Questions about running Gemma 4 on Apple Silicon

Posted by TaylorHu@reddit | LocalLLaMA | View on Reddit | 14 comments

Hello all,

Just picked up a used Mac Studio, M1 Ultra, 64gb. Pretty new to running local models. I wanted to play around with Gemma 4 31B, through Ollama, but running into some trouble. When I load it my memory usage jumps to \~53gb at idle, and if I try and interact with the model at all the memory peaks and Ollama crashes.

According to this, it should only take \~20gb of memory, so I should have plenty of room: https://ollama.com/library/gemma4

Now Google's model card does list it at \~58gb, at the full 16-bit: https://ai.google.dev/gemma/docs/core

So neither of those line up exactly with what I am seeing, though the "official" model card does seem closer. Why the discrepancy, and is there something, in general, I should know about running these kinds of models on Ollama?

[-]

Konamicoder@reddit

It sounds like you’ve accidentally pulled a high-precision version (like Q8 or FP16) instead of the standard 4-bit quantization. The 20GB estimate refers to 4-bit; if you're at 53GB at idle, you're already hitting the ceiling.

The crash happens because when you interact with the model, the system must allocate additional memory for the KV Cache (the context window). Since you're already near the 64GB limit, that extra allocation pushes you over the edge and triggers the crash.

Try explicitly pulling the 4-bit version to leave some headroom for the context:

ollama pull gemma4:31b-instruct-q4_K_M

[-]

TaylorHu@reddit (OP)

I just ran it with `ollama run gemma4:31B` I assumed it would pull the right model that matched https://ollama.com/library/gemma4.

But `ollama ps` shows `gemma4:31b 6316f0629137 81 GB 32%/68% CPU/GPU 262144`

[-]

Konamicoder@reddit

Assume nothing. You need to specify the precise model you want Ollama to pull.

[-]

TaylorHu@reddit (OP)

Where's the best place to find the exact model names?

[-]

Konamicoder@reddit

Ollama.com > Models > Gemma4 > View All

[-]

HealthyCommunicat@reddit

Use osaurus.ai. It has a 20% increase in Gemma4 speeds when compared to literally anything. oMLX, ollama, lm studio etc all cant compete when it comes to gemma4

[-]

Ok_Technology_5962@reddit

Correct... But please do not use Ollama on mac... Even lmstudio is better... But preferably Omlx... Anyways back to answer.

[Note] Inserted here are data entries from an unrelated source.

-- ==== Sys2Proof/Tests/Slice0.lean ====
section
/-!
SUPPORT. The model's own tests. Expected values come from spec/: the vectors and programs of 95_test_vectors.md with its
EXAMPLE_ROM (which is not the hardware's ROM), or hand calculation from the rule named. Then, for each statement with
hypotheses, concrete states and operands that meet them.
-/

open Sys2Proof Sys2Proof.Machine

namespace Sys2Proof.Tests

/-! ## Helpers -/

/-- EXAMPLE_ROM (95_test_vectors.md, section 0). -/
def exampleData : RomData where
  cmdSyncver := 0xA0
  cmdNextread := 0x72
  cmdUnitver := 0xA8
  cmdMyst1 := 0xA2
  cmdMyst2 := 0x94
  cmdStart := 0xC9
  syncVer := #v[0x31, 0x39, 0x30, 0x35, 0x32, 0x33]
  unitVer := #v[0x31, 0x39, 0x30, 0x35, 0x31, 0x34]
  sideR := 0x52
  sideL := 0x4C
  unitSumR := 0x76
  unitSumL := 0x68
  sel := #v[0x30, 0x31, 0x33]
  cal := #v[[0x01, 0x02, 0x03, 0x04], [0x10, 0x20, 0x30, 0x07], [0xFF, 0x0F]]
  payMyst1 := #v[0xA2, 0x3F, 0x1D]
  payMyst2 := #v[0x94, 0x00, 0x14]
  payStart := #v[0xC9, 0x00, 0x49]

/-- EXAMPLE_ROM meets R7. -/
def exampleRom : Rom := { toRomData := exampleData, wf := by decide }

/-- The decided switches, with a value for `RESET_CLEARS_PREV`. -/
def config (resetClearsPrev : Bool) : Config where
  rom := exampleRom
  resetClearsPrev := resetClearsPrev
  rxDrain := false
  ingestAtomic := true
  wakeAtomic := true

/-- The reset state with EXAMPLE_ROM. -/
def start : State := State.resetWith (config false)

/-- The reset state with other switches. -/
def startWith (resetClearsPrev rxDrain ingestAtomic wakeAtomic : Bool) : State :=
  State.resetWith { config resetClearsPrev with
    rxDrain := rxDrain, ingestAtomic := ingestAtomic, wakeAtomic := wakeAtomic }

/-- A channel in Scanning with a counter value. -/
def scanning (n : Counter) : ChannelState := { ChannelState.reset with init := true, ctr := n }

/-- A channel in Uninitialized with a receive queue. -/
def queued (q : List Byte) : ChannelState := { ChannelState.reset with rxq := q }

/-- A channel that waits for a selector, with a receive queue. -/
def waiting (q : List Byte) : ChannelState := { ChannelState.reset with selPending := true, rxq := q }

/-- The bitmap with exactly these keys set. -/
def keysOf (ks : List Nat) : Keys := ks.foldl (fun acc k => acc ||| (1#240 <<< k)) 0

/-- A raw frame of a given first byte, all other bytes 0. -/
def rawOf (b : Byte) : RawFrame := (Vector.replicate 30 0).set 0 b

/-- What a function of the next state gives, where there is one. -/
def after {α : Type} (o : Host.Outcome State Fault Refusal) (f : State → α) : Option α :=
  match o with
  | .next t => some (f t)
  | .fault _ => none
  | .refused _ => none

/-- The refusal an operation ends in, where it ends in one. -/
def refusal (o : Host.Outcome State Fault Refusal) : Option Refusal :=
  match o with
  | .next _ => none
  | .fault _ => none
  | .refused r => some r

/-- What the decoder reads from an inbound unit under EXAMPLE_ROM. -/
def decoded (u : InboundUnit) : Option (Instr × List Byte) :=
  match decode exampleRom u with
  | .ok r => some r
  | .error _ => none

/-! ## The fixed parameters: the rows of R5, and the sizes R26, R90, R112 and R115 give -/

theorem test_fixed_parameters :
    fixedParams = ⟨240, 2, 120, 30, 71, 36, 129, 34, 128, 35, 5, 3, 7, 154, 0x2C, 6, 6, 3, 16, 3, 16, 1000⟩ ∧
    Param.ctrBits = 7 ∧ Param.packedLen = 33 ∧ Param.dataBytes = 24 ∧ Param.firstOffset = 8 ∧
    Param.lastOffset = 196 ∧ Param.fillerMask = 0xE0 := by decide

/-! ## Well-formedness: each check refuses a term that breaks it -/

theorem test_wf_other_refuses_a_rom_code : Instr.wf exampleRom (.other .R 0xC9) = false := by decide
theorem test_wf_other_refuses_154 : Instr.wf exampleRom (.other .L 154) = false := by decide
theorem test_wf_malformed_refuses_reset_signal : Instr.wf exampleRom (.ingMalformed [71]) = false := by decide
theorem test_wf_malformed_refuses_30_bytes : Instr.wf exampleRom (.ingMalformed (List.replicate 30 0)) = false := by decide
theorem test_wf_remap_refuses_240 : Instr.wf exampleRom (.remap 240) = false := by decide
theorem test_wf_checksum_refuses_longer : Instr.wf exampleRom (.checksum [0x81, 1, 1] 4) = false := by decide
theorem test_wf_rom_refuses_equal_codes : RomData.wf { exampleData with cmdStart := 0xA0 } = false := by decide
theorem test_wf_rom_refuses_code_154 : RomData.wf { exampleData with cmdMyst1 := 154 } = false := by decide
theorem test_wf_rom_refuses_equal_selectors : RomData.wf { exampleData with sel := #v[0x30, 0x31, 0x30] } = false := by decide
theorem test_wf_rom_refuses_equal_sides : RomData.wf { exampleData with sideL := 0x52 } = false := by decide
theorem test_wf_rom_refuses_equal_payloads :
    RomData.wf { exampleData with payMyst2 := #v[0xA2, 0x3F, 0x1D] } = false := by decide
theorem test_wf_accepts_boundaries :
    Instr.wf exampleRom (.remap 239) = true ∧ Instr.wf exampleRom (.setkey (Vector.replicate 33 0) 7 true) = true ∧
    Instr.wf exampleRom (.setkey (Vector.replicate 33 0) 272 true) = true ∧
    Instr.wf exampleRom (.checksum [] 0) = true ∧ Instr.wf exampleRom (.other .R 0x00) = true ∧
    Instr.wf exampleRom (.ingMalformed []) = true := by decide
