-- ==== Sys2Proof/Syntax.lean ====
section
/-! DEFINITION. The instructions of CORE: the 33 rows of spec/opcode_table.json, two commands (format CMD8, spec
30_encoding.md R90, R91) and 31 phase codes (format PH6, R93, R94). No row has an operand (R90). -/

namespace Sys2Proof

/-- One constructor per row of spec/opcode_table.json. -/
inductive Instr where
  /-- INIT (R151), command word 0x01. -/
  | init
  /-- GET (R152), command word 0x02. -/
  | get
  /-- IDLE (R34), phase 0x00. -/
  | idle
  /-- WRCFG0 (R170), phase 0x01. -/
  | wrcfg0
  /-- WRCFG1 (R171), phase 0x02. -/
  | wrcfg1
  /-- WRCFG2 (R172), phase 0x03. -/
  | wrcfg2
  /-- LDT1 (R173), phase 0x04. -/
  | ldt1
  /-- LDT2 (R174), phase 0x05. -/
  | ldt2
  /-- LDT3 (R175), phase 0x06. -/
  | ldt3
  /-- LDP1 (R176), phase 0x07. -/
  | ldp1
  /-- LDP2 (R177), phase 0x08. -/
  | ldp2
  /-- LDP3 (R178), phase 0x09. -/
  | ldp3
  /-- LDP4 (R179), phase 0x0A. -/
  | ldp4
  /-- LDP5 (R180), phase 0x0B. -/
  | ldp5
  /-- LDP6 (R181), phase 0x0C. -/
  | ldp6
  /-- LDP7 (R182), phase 0x0D. -/
  | ldp7
  /-- LDP8 (R183), phase 0x0E. -/
  | ldp8
  /-- LDP9 (R184), phase 0x0F. -/
  | ldp9
  /-- LDH1 (R185), phase 0x10. -/
  | ldh1
  /-- LDH2 (R186), phase 0x11. -/
  | ldh2
  /-- LDH3 (R187), phase 0x12. -/
  | ldh3
  /-- LDH4 (R188), phase 0x13. -/
  | ldh4
  /-- LDH5 (R189), phase 0x14. -/
  | ldh5
  /-- LDH6 (R190), phase 0x15. -/
  | ldh6
  /-- RDY (R191), phase 0x16. -/
  | rdy
  /-- TRIG (R200), phase 0x20. -/
  | trig
  /-- WAIT (R201), phase 0x21. -/
  | wait
  /-- RDRAW (R202), phase 0x22. -/
  | rdraw
  /-- UNPK (R203), phase 0x23. -/
  | unpk
  /-- CMPT (R211), phase 0x24. -/
  | cmpt
  /-- CMPH (R221), phase 0x25. -/
  | cmph
  /-- CMPP (R241), phase 0x26. -/
  | cmpp
  /-- OUT (R260), phase 0x27. -/
  | out
  deriving DecidableEq, Repr

/-- An instruction as its bits stand in the machine: the 8 bits of a command word on the port `CMD` (R90), or the 6
bits of `PHASE` (R93). The two formats share codes; which one a code has is known by where it stands (R110). -/
inductive CodeWord where
  | cmd8 (w : Byte)
  | ph6 (c : PhaseCode)
  deriving DecidableEq, Repr

end Sys2Proof
end

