-- ==== Sys2Proof/Machine/State.lean ====
section
/-! DEFINITION. The state of CORE and of its environment, the reasons a step can stop, and the state after reset
(spec 10_state.md, 60_exceptions.md, 70_reset_and_hazards.md). Everything here is plain data. -/

namespace Sys2Proof.Machine

/-- The temperature coefficients (R21). -/
structure TempCal where
  t1 : Half
  t2 : Half
  t3 : Half
  deriving DecidableEq, Repr

/-- The pressure coefficients (R22). -/
structure PresCal where
  p1 : Half
  p2 : Half
  p3 : Half
  p4 : Half
  p5 : Half
  p6 : Half
  p7 : Half
  p8 : Half
  p9 : Half
  deriving DecidableEq, Repr

/-- The humidity coefficients (R23). -/
structure HumCal where
  h1 : Byte
  h2 : Half
  h3 : Byte
  h4 : Half
  h5 : Half
  h6 : Byte
  deriving DecidableEq, Repr

/-- The two states of the lifecycle flag `LC` (R35). -/
inductive Lifecycle where
  | uninit
  | ready
  deriving DecidableEq, Repr

/-- The three errors of CORE (60_exceptions.md R270). Raising one is a next state, not a fault (R279). -/
inductive CmdError where
  /-- R271: dispatch, a reserved command word. -/
  | illegalCommand
  /-- R272: dispatch, a command the lifecycle does not allow. -/
  | sequenceError
  /-- R273: a transaction returned Fail. -/
  | busError
  deriving DecidableEq, Repr

/-- The outcome of one bus transaction (R65, R66, R78). -/
inductive BusAnswer where
  | ok
  | fail
  deriving DecidableEq, Repr

/-- The three result registers a host can read (R161). -/
inductive ResultReg where
  | tOut
  | hOut
  | pOut
  deriving DecidableEq, Repr

/-- One act of the environment, or CORE's turn (R17). A list of events says who moves next (DESIGN CHOICE, entry 2). -/
inductive Event where
  /-- CORE makes one step. -/
  | core
  /-- The host presents a command word, waiting for `BUSY = 0` first (R150). -/
  | command (w : Byte)
  /-- The host waits for `BUSY = 0` (R111). -/
  | awaitIdle
  /-- The host asserts reset (R300). -/
  | reset
  /-- The host reads `STATUS` (R160). -/
  | readStatus
  /-- The host reads a result register (R161). -/
  | readResult (r : ResultReg)
  /-- The sensor gives one of its registers a content, or (`none`) leaves it open (R76; `.sreg` of R111). -/
  | sensor (a : Byte) (v : Option Byte)
  /-- The transport will fail the k-th transaction from now, k counted from 1 (`.fail k` of R111). -/
  | failNth (k : Nat)
  /-- The transport does not answer; as the last event, it never does (R159, R314). R19 and R159 tie the stall to the
  micro-operation that issued a transaction; that this event stalls CORE in every state, also where no transaction is
  pending, is the model's choice (DESIGN CHOICE, entry 9). -/
  | hang
  deriving DecidableEq, Repr

/-- One bus transaction as it went over the bus (R79): the device address (R63), the register address, and what came
of it. -/
inductive Transaction where
  /-- `W(addr, value)`; `ok` is false where the transport answered Fail. -/
  | write (device addr value : Byte) (ok : Bool)
  /-- `R(addr, count)`; `bytes` is none where the transport answered Fail. -/
  | read (device addr : Byte) (count : Nat) (bytes : Option (List Byte))
  deriving DecidableEq, Repr

/-- What one read of the host returned (R160, R161). A result register read while `RVALID = 0` or `BUSY = 1` has no
value (10_state.md R46). -/
inductive HostRead where
  | status (v : Byte)
  | result (r : ResultReg) (v : Option Word)
  deriving DecidableEq, Repr

/-- The sensor register space as the environment has fixed it: (address, byte) pairs, addresses strictly rising and
below 256. A register not listed has no fixed content (entry 6). -/
abbrev Memory := List Host.Cell

/-- The state. The fields to `esticky` are the spec's; those from `params` on are the model's own picture of the
environment. -/
structure State where
  /-- `CAL.T1` to `CAL.T3` (R21). -/
  calT : TempCal
  /-- `CAL.P1` to `CAL.P9` (R22). -/
  calP : PresCal
  /-- `CAL.H1` to `CAL.H6` (R23). -/
  calH : HumCal
  /-- `RB[0..7]` (R26). -/
  rb : Vector Byte 8
  /-- `ADC_P` (R27). -/
  adcP : Code20
  /-- `ADC_T` (R27). -/
  adcT : Code20
  /-- `ADC_H` (R27). -/
  adcH : Half
  /-- `TFINE` (R28). -/
  tfine : Word
  /-- `TFV` (R29). -/
  tfv : Bool
  /-- `T_OUT` (R31). -/
  tOut : Word
  /-- `H_OUT` (R32). -/
  hOut : Word
  /-- `P_OUT` (R33). -/
  pOut : Word
  /-- `PHASE`, the program counter (R34). -/
  phase : PhaseCode
  /-- `LC` (R35). -/
  lc : Lifecycle
  /-- `BUSY` (R36). -/
  busy : Bool
  /-- `RVALID` (R37). -/
  rvalid : Bool
  /-- `ERR` (R38). -/
  err : BitVec 2
  /-- `ESTICKY` (R39). -/
  esticky : Bool
  /-- The parameters of this CORE (R5, R43); no step changes them. -/
  params : Params
  /-- The sensor register space (R60, R61). -/
  sensor : Memory
  /-- The answers of the coming transactions; past its end every transaction is Ok (entry 8). -/
  transport : List BusAnswer
  /-- What happens next (R17; entry 2). -/
  script : List Event
  /-- How many free values have been taken (entry 22). -/
  draws : Nat
  /-- The transactions so far, newest first (R79; entry 15). -/
  history : List Transaction
  /-- The host's reads so far, newest first (R160, R161; entry 14). -/
  hostSeen : List HostRead
  deriving DecidableEq, Repr

/-- CORE never stops with a fault: each of its three errors ends the command and leaves CORE idle and ready for the
next one (60_exceptions.md R279, R281), so the type has no constructor (entry 17). -/
inductive Fault where
  deriving DecidableEq, Repr

/-- Why the model has no step. -/
inductive Refusal where
  /-- Raised by `exec`'s arm of an instruction that has no meaning yet; safe. No arm does. -/
  | notModelled (mnemonic : String)
  /-- Raised by `execInit` and `execGet` where `BUSY = 1`: the command port is not ready and no transfer can happen
  (R150; U4 of 93_implementation_defined.md asks for a refusal). `step` never gets there: the host waits. Safe. -/
  | commandPortBusy
  /-- Raised by CORE's turn where `BUSY = 1` and `PHASE` holds an unused code (R95; U10 asks for a refusal by name).
  No state that CORE reaches is such a state. Safe. -/
  | unusedPhase (c : PhaseCode)
  deriving DecidableEq, Repr

/-- The outcome of a step of this machine. -/
abbrev Outcome := Host.Outcome State Fault Refusal

/-- The state after reset (R45, R300). The flags and `PHASE` have the spec's values; the data registers, which the spec
leaves unspecified, hold zero (DESIGN CHOICE, entry 4; unsafe). Nothing is listed in the sensor, and neither the host
nor the transport has anything in store. -/
def State.reset : State where
  calT := { t1 := 0, t2 := 0, t3 := 0 }
  calP := { p1 := 0, p2 := 0, p3 := 0, p4 := 0, p5 := 0, p6 := 0, p7 := 0, p8 := 0, p9 := 0 }
  calH := { h1 := 0, h2 := 0, h3 := 0, h4 := 0, h5 := 0, h6 := 0 }
  rb := #v[0, 0, 0, 0, 0, 0, 0, 0]
  adcP := 0
  adcT := 0
  adcH := 0
  tfine := 0
  tfv := false
  tOut := 0
  hOut := 0
  pOut := 0
  phase := 0x00#6
  lc := .uninit
  busy := false
  rvalid := false
  err := 0#2
  esticky := false
  params := Config.params
  sensor := []
  transport := []
  script := []
  draws := 0
  history := []
  hostSeen := []

end Sys2Proof.Machine
end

There is a bug where the cache takes a ton of space. Newpatches fix it but Olama might be behind. ...

[-]

Faktafabriken@reddit

Why not? Could you describe or share a link so that I can learn?

Are there other options that are as easy to connect other tools to?

/running ollama on my Mac Studio

[-]

Danfhoto@reddit

I’m with the others:

Llama.cpp is the “engine” that runs inference from GGUF models. Ollama is a program that eases the burden to use Llama.cpp for entry-level folks. The problem is, the main folks behind Ollama have not been great to the community including the main people behind Llama.cpp, whiteout whom they have nothing on top of that, the version of Llama.cpp that Ollama integrates usually lags pretty far behind the releases of Llama.cpp.

LM Studio is closed-source, however they move a bit faster AND they also maintain an MLX engine that uses MLX_LM and MLX_VLM, which is the most native inference available for Mac devices. This means that in LM Studio, you have access to stable releases of Llama.cpp faster, and to get more flexibility on the models you can use.

At an entry level, I highly recommend LM Studio for serving local models above Ollama.

[-]

Ok_Technology_5962@reddit

This is correct.

I just wanted to throw in that there is a push from community for a serving backend on mac currently. oMLX is the github with the massive push to integrate all the mlx into a gui easy installer and caching system as well as quantization and benchmarking and to server claude code or open code or open claw etc. its been updating like crazy but will still be behind llama.cpp if you need sampling or logit access etc. like i am testing best of n with python wrappers and cant use oMLX for that test but llama.cpp would work even on mac. Same as Rpc combining two pc memory pools would work on llama.cpp my next test combining mac and a custom pc for trillion peram model at q8 (since im measureing whats lost edge use case)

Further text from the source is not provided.